## Material for the task:
-- ==== Sys2Proof/Laws/StillMemory.lean ====
section
/-!
SUPPORT. Which functions of Machine/Memory.lean leave alone bring-up with the floor plan, the contexts, the rings and the mailbox
(`Still` of Safety.lean): one lemma each.
-/
namespace Sys2Proof.Machine

@[simp] theorem noteMark_still (raise : Raise) (k a : Nat) (was is : Bool) (s : State) (hraise : ∀ c k ws u, Still (raise c k ws u) u) :
    Still (noteMark raise k a was is s) s := by
  simp only [noteMark]
  repeat' first
    | (simp [*]; done)
    | split

@[simp] theorem noteNotOn_still (raise : Raise) (k source : Nat) (s : State) (hraise : ∀ c k ws u, Still (raise c k ws u) u) :
    Still (noteNotOn raise k source s) s := by
  simp only [noteNotOn]
  repeat' first
    | (simp [*]; done)
    | split

@[simp] theorem tracked_still (raise : Raise) (k a : Nat) (f : State → State) (s : State)
    (hraise : ∀ c k ws u, Still (raise c k ws u) u) (hf : ∀ u, Still (f u) u) : Still (tracked raise k a f s) s := by
  simp only [tracked]
  have := hf s
  simp_all

@[simp] theorem putDram_still (k a : Nat) (d : UnitData) (m : Option Mark) (s : State) :
    Still (putDram k a d m s) s := by
  simp [putDram]

@[simp] theorem clearMark_still (k a : Nat) (s : State) :
    Still (clearMark k a s) s := by
  simp [clearMark]

@[simp] theorem countBonds_still (k a : Nat) (symbols : List Nat) (s : State) :
    Still (countBonds k a symbols s) s := by
  simp [countBonds]

@[simp] theorem convertPoison_still (raise : Raise) (k a source : Nat) (s : State) (hraise : ∀ c k ws u, Still (raise c k ws u) u) :
    Still (convertPoison raise k a source s).2 s := by
  simp only [convertPoison]
  repeat' first
    | (simp [*]; done)
    | split

@[simp] theorem readUnit_still (raise : Raise) (k a : Nat) (ev : EccOutcome) (s : State) (hraise : ∀ c k ws u, Still (raise c k ws u) u) :
    Still (readUnit raise k a ev s).2 s := by
  simp only [readUnit]
  repeat' first
    | (simp [*]; done)
    | split

@[simp] theorem readOut_still (raise : Raise) (k a src : Nat) (look : Nat → Nat → State → (UnitData × Option Mark) × State)
    (s : State) (hraise : ∀ c k ws u, Still (raise c k ws u) u) (hlook : ∀ k a u, Still (look k a u).2 u) :
    Still (readOut raise k a src look s).2 s := by
  simp only [readOut]
  repeat' first
    | (simp [*]; done)
    | split

@[simp] theorem memLook_still (raise : Raise) (k a : Nat) (s : State) (hraise : ∀ c k ws u, Still (raise c k ws u) u) :
    Still (memLook raise k a s).2 s := by
  simp only [memLook]
  repeat' first
    | (simp [*]; done)
    | split

@[simp] theorem healUnit_still (raise : Raise) (n k a : Nat) (d : UnitData) (s : State) (hraise : ∀ c k ws u, Still (raise c k ws u) u) :
    Still (healUnit raise n k a d s) s := by
  simp only [healUnit]
  repeat' first
    | (simp [*]; done)
    | split

@[simp] theorem memRead_still (raise : Raise) (k a : Nat) (ev ev2 : EccOutcome) (s : State) (hraise : ∀ c k ws u, Still (raise c k ws u) u) :
    Still (memRead raise k a ev ev2 s).2 s := by
  simp only [memRead]
  repeat' first
    | (simp [*]; done)
    | split

@[simp] theorem dropWrite_still (raise : Raise) (k src : Nat) (s : State) (hraise : ∀ c k ws u, Still (raise c k ws u) u) :
    Still (dropWrite raise k src s) s := by
  simp only [dropWrite]
  repeat' first
    | (simp [*]; done)
    | split

@[simp] theorem memWrite_still (raise : Raise) (k a : Nat) (d : UnitData) (m : Option Mark) (symbols : List Nat) (s : State) (hraise : ∀ c k ws u, Still (raise c k ws u) u) :
    Still (memWrite raise k a d m symbols s) s := by
  simp only [memWrite]
  repeat' first
    | (simp [*]; done)
    | split

@[simp] theorem holdMem_still (k : Nat) (h : HeldMem) (s : State) :
    Still (holdMem k h s) s := by
  simp [holdMem]

@[simp] theorem hubWrite_still (raise : Raise) (k a : Nat) (d : UnitData) (m : Option Mark) (s : State) (hraise : ∀ c k ws u, Still (raise c k ws u) u) :
    Still (hubWrite raise k a d m s) s := by
  simp only [hubWrite]
  repeat' first
    | (simp [*]; done)
    | split

@[simp] theorem setPline_still (lk : Nat) (l : PLine) (s : State) :
    Still (setPline lk l s) s := by
  simp [setPline]

@[simp] theorem homeUnit_still (raise : Raise) (lk u : Nat) (s : State) (hraise : ∀ c k ws u, Still (raise c k ws u) u) :
    Still (homeUnit raise lk u s).2 s := by
  simp only [homeUnit]
  repeat' first
    | (simp [*]; done)
    | split
    | refine forEach_still _ _ _ _ ?_ (fun a u => ?_)

@[simp] theorem allocLine_still (raise : Raise) (lk : Nat) (s : State) (hraise : ∀ c k ws u, Still (raise c k ws u) u) :
    Still (allocLine raise lk s) s := by
  simp only [allocLine]
  repeat' first
    | (simp [*]; done)
    | split
    | refine forEach_still _ _ _ _ ?_ (fun a u => ?_)

@[simp] theorem storeUnitAt_still (raise : Raise) (lk u : Nat) (d : UnitData) (m : Option Mark) (dirty : Bool) (s : State) (hraise : ∀ c k ws u, Still (raise c k ws u) u) :
    Still (storeUnitAt raise lk u d m dirty s) s := by
  refine tracked_still _ _ _ _ _ hraise (fun u => ?_)
  repeat' first
    | (simp [*]; done)
    | split

@[simp] theorem mergeUnit_still (raise : Raise) (stream : Bool) (lk u : Nat) (d : UnitData) (mask : Nat) (m : Option Mark) (s : State) (hraise : ∀ c k ws u, Still (raise c k ws u) u) :
    Still (mergeUnit raise stream lk u d mask m s) s := by
  simp only [mergeUnit]
  repeat' first
    | (simp [*]; done)
    | split

@[simp] theorem mergeLine_still (raise : Raise) (lk : Nat) (d : LineData) (mask : Nat) (m0 m1 : Option Mark) (hint : Nat) (s : State) (hraise : ∀ c k ws u, Still (raise c k ws u) u) :
    Still (mergeLine raise lk d mask m0 m1 hint s) s := by
  simp only [mergeLine]
  repeat' first
    | (simp [*]; done)
    | split

@[simp] theorem homeWrite_still (raise : Raise) (lk : Nat) (d : LineData) (mask : Nat) (m0 m1 : Option Mark) (hint : Nat) (mirror : Bool) (s : State) (hraise : ∀ c k ws u, Still (raise c k ws u) u) :
    Still (homeWrite raise lk d mask m0 m1 hint mirror s) s := by
  simp only [homeWrite]
  repeat' first
    | (simp [*]; done)
    | split

@[simp] theorem homeRead_still (raise : Raise) (lk u : Nat) (s : State) (hraise : ∀ c k ws u, Still (raise c k ws u) u) :
    Still (homeRead raise lk u s).2 s := by
  simp only [homeRead]
  repeat' first
    | (simp [*]; done)
    | split
    | refine forEach_still _ _ _ _ ?_ (fun a u => ?_)

@[simp] theorem cleanLine_still (raise : Raise) (lk : Nat) (s : State) (hraise : ∀ c k ws u, Still (raise c k ws u) u) :
    Still (cleanLine raise lk s) s := by
  simp only [cleanLine]
  repeat' first
    | (simp [*]; done)
    | split

@[simp] theorem dropLine_still (lk : Nat) (s : State) :
    Still (dropLine lk s) s := by
  simp [dropLine]

@[simp] theorem giveLine_still (lk : Nat) (s : State) :
    Still (giveLine lk s) s := by
  simp only [giveLine]
  repeat' first
    | (simp [*]; done)
    | split

end Sys2Proof.Machine
end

## Exercise instructions:
Reproduce exactly the section above that begins at the line containing "simp only [noteMark]" and ends at the line containing "simp [countBonds]", leaving out all other lines.

## Output of the task:
  simp only [noteMark]
  repeat' first
    | (simp [*]; done)
    | split

@[simp] theorem noteNotOn_still (raise : Raise) (k source : Nat) (s : State) (hraise : ∀ c k ws u, Still (raise c k ws u) u) :
    Still (noteNotOn raise k source s) s := by
  simp only [noteNotOn]
  repeat' first
    | (simp [*]; done)
    | split

@[simp] theorem tracked_still (raise : Raise) (k a : Nat) (f : State → State) (s : State)
    (hraise : ∀ c k ws u, Still (raise c k ws u) u) (hf : ∀ u, Still (f u) u) : Still (tracked raise k a f s) s := by
  simp only [tracked]
  have := hf s
  simp_all

@[simp] theorem putDram_still (k a : Nat) (d : UnitData) (m : Option Mark) (s : State) :
    Still (putDram k a d m s) s := by
  simp [putDram]

@[simp] theorem clearMark_still (k a : Nat) (s : State) :
    Still (clearMark k a s) s := by
  simp [clearMark]

@[simp] theorem countBonds_still (k a : Nat) (symbols : List Nat) (s : State) :
    Still (countBonds k a symbols s) s := by
  simp [countBonds]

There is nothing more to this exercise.